___ Listed records

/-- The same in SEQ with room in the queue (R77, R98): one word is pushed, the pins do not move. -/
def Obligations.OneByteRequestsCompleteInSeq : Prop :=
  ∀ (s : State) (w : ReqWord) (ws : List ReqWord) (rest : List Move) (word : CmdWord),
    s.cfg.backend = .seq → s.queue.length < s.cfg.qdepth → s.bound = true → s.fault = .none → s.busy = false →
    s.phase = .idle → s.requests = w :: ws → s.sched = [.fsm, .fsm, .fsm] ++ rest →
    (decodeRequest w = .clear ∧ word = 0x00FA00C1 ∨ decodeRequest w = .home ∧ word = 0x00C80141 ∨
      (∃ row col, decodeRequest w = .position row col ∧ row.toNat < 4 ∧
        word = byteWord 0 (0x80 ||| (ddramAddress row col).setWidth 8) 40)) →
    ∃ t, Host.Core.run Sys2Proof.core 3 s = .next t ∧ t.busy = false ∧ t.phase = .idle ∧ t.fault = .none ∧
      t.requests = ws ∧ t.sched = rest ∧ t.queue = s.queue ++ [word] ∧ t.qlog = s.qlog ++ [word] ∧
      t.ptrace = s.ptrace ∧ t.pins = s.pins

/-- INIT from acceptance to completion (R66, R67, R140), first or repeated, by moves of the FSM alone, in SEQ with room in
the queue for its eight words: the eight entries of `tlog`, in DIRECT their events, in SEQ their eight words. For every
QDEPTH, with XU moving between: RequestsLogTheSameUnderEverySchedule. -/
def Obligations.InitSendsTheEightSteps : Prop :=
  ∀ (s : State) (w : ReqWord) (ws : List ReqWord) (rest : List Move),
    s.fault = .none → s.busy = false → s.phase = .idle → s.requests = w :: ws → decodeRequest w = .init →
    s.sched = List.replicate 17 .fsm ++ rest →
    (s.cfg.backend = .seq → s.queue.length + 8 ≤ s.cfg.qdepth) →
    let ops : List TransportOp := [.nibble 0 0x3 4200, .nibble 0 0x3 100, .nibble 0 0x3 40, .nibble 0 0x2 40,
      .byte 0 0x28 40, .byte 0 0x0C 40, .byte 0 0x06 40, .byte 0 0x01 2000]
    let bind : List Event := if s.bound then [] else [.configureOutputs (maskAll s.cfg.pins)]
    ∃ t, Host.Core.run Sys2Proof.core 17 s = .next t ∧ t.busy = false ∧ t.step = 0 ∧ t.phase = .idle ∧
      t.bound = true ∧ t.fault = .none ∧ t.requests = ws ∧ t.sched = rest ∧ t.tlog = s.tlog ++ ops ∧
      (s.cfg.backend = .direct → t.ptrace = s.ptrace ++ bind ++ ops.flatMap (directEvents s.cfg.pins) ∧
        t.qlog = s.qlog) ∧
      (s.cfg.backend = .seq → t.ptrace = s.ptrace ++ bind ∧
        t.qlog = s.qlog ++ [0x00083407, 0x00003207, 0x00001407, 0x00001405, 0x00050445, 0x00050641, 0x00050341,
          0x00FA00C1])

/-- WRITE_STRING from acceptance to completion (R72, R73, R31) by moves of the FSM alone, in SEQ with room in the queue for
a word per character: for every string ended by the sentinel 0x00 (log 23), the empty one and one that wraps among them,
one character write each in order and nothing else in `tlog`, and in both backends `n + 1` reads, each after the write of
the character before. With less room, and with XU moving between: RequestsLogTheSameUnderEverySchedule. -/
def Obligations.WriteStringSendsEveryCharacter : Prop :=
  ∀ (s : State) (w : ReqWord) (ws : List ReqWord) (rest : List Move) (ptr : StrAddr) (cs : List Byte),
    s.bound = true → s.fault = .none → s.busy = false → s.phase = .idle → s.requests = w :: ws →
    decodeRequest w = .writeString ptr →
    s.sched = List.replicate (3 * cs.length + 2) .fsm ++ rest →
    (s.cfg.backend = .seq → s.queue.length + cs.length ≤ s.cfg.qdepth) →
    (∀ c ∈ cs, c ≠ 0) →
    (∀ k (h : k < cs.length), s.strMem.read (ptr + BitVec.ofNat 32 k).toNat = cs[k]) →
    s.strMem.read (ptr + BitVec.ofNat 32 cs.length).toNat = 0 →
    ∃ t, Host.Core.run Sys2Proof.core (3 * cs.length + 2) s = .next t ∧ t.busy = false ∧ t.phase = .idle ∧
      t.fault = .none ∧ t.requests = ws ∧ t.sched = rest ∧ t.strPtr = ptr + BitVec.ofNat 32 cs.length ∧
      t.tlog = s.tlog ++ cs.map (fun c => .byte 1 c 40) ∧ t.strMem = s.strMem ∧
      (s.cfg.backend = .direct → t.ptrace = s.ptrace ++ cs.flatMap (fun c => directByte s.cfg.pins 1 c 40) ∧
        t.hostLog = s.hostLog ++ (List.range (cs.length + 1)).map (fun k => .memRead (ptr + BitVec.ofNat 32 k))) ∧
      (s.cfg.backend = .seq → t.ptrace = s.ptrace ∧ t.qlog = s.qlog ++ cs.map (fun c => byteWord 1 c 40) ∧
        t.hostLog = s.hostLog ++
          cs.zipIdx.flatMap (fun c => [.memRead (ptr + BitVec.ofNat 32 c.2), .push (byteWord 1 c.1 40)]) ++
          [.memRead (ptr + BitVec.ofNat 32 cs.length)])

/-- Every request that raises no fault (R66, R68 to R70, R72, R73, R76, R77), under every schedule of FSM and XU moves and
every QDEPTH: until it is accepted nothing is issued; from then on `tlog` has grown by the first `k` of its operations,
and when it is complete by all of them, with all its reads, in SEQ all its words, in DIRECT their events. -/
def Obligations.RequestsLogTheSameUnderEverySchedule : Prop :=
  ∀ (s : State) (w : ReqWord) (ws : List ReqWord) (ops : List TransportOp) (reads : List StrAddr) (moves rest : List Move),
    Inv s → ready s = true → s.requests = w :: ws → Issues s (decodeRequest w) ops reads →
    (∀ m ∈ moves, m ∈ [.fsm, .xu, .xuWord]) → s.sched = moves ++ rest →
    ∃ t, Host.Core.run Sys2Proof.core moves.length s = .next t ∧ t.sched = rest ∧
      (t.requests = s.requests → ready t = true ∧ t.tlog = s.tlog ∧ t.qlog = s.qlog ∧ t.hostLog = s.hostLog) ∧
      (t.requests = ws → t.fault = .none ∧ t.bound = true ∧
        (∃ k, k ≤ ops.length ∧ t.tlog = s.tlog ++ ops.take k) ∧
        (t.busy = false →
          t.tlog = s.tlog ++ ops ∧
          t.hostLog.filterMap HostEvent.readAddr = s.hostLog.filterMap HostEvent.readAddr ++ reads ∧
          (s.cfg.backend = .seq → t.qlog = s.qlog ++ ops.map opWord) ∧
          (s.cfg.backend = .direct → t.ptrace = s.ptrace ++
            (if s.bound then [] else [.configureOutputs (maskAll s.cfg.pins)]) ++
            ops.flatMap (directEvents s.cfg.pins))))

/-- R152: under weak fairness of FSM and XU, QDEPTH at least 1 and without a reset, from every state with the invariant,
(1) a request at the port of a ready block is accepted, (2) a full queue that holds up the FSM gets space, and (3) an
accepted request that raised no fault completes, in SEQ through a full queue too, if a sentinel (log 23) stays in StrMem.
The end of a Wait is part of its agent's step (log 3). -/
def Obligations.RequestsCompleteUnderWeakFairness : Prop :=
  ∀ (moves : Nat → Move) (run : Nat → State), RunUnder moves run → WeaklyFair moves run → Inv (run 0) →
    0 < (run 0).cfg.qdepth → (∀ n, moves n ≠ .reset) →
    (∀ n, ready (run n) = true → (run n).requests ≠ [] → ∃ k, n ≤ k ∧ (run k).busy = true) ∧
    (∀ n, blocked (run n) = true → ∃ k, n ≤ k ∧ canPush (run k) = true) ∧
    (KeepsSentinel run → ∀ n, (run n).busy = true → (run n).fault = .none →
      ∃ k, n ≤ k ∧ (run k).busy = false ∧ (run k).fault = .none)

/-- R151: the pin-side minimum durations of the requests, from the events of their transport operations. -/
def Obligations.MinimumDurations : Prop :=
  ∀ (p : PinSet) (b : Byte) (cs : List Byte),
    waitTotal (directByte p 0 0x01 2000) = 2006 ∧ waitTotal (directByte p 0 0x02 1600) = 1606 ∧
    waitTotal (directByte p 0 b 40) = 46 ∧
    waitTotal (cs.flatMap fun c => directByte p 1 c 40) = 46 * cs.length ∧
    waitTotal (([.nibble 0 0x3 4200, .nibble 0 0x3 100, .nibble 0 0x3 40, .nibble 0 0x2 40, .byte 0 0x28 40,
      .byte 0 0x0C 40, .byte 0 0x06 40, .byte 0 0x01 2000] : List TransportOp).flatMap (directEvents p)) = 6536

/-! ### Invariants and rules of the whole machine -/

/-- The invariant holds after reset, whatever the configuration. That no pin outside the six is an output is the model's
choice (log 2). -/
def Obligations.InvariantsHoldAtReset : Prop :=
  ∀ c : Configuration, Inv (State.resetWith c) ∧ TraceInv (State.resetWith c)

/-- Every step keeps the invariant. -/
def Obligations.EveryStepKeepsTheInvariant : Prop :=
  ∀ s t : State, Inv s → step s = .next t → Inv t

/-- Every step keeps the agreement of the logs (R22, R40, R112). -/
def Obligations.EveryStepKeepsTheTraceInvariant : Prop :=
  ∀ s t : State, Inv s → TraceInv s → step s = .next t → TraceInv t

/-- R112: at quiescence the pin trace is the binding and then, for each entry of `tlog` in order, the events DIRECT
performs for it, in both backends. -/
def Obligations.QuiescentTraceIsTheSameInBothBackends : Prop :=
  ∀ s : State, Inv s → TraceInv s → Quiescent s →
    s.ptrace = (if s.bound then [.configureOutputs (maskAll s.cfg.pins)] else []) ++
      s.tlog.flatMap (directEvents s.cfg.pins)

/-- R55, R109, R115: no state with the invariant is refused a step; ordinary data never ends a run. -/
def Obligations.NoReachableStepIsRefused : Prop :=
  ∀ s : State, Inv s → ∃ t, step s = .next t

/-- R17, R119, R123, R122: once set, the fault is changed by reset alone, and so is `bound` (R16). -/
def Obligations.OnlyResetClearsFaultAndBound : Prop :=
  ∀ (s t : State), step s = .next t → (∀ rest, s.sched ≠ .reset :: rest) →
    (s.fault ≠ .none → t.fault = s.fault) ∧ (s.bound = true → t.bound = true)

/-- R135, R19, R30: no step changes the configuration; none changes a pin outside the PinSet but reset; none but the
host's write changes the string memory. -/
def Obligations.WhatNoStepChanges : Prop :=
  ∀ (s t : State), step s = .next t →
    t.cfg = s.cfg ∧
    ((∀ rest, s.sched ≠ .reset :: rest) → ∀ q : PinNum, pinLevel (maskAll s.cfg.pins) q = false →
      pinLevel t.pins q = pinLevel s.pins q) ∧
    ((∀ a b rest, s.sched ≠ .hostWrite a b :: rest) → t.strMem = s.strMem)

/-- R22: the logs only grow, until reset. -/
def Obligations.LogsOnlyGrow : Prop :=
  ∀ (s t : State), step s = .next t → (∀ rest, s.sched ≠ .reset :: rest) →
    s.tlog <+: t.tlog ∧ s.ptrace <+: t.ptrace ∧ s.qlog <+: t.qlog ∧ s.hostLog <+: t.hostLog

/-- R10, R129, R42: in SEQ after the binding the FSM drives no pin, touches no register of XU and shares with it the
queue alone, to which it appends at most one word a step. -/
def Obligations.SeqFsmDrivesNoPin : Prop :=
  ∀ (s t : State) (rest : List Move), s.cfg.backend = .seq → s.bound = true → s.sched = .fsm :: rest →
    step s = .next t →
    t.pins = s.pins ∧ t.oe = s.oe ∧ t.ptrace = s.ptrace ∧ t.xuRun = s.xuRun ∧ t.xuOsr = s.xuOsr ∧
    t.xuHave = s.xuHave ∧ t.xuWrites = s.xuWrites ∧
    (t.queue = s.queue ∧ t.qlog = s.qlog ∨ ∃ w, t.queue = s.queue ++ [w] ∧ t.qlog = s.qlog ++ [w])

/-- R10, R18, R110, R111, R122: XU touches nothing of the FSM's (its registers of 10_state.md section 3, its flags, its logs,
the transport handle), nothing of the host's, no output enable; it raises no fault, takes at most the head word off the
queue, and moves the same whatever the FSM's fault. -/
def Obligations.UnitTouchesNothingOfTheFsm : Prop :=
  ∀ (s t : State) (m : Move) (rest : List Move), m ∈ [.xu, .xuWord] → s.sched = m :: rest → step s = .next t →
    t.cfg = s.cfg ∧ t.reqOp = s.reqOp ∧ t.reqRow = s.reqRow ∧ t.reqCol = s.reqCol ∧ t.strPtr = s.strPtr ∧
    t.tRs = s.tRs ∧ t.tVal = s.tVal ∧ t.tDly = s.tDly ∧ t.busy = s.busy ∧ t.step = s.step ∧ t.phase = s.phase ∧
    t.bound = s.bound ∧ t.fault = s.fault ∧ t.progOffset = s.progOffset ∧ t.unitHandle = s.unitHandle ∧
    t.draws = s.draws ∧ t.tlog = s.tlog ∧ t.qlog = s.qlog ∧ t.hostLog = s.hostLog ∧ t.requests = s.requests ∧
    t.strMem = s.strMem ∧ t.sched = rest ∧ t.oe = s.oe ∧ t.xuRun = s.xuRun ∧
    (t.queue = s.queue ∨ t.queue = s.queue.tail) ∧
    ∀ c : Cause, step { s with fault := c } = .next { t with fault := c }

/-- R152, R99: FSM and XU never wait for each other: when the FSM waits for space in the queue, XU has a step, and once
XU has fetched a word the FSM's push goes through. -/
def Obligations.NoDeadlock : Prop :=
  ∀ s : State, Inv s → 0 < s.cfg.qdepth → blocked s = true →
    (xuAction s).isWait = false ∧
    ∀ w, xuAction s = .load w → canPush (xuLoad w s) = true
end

______

* [Exercise description]: All that is needed is the exact run of lines above from the line containing "(s.cfg.backend = .seq → t.ptrace = s.ptrace ∧" through the line containing "[.memRead (ptr + BitVec.ofNat 32 cs.length)])", both of them included.

* [Finished exercise]:
      (s.cfg.backend = .seq → t.ptrace = s.ptrace ∧ t.qlog = s.qlog ++ cs.map (fun c => byteWord 1 c 40) ∧
        t.hostLog = s.hostLog ++
          cs.zipIdx.flatMap (fun c => [.memRead (ptr + BitVec.ofNat 32 c.2), .push (byteWord 1 c.1 40)]) ++
          [.memRead (ptr + BitVec.ofNat 32 cs.length)])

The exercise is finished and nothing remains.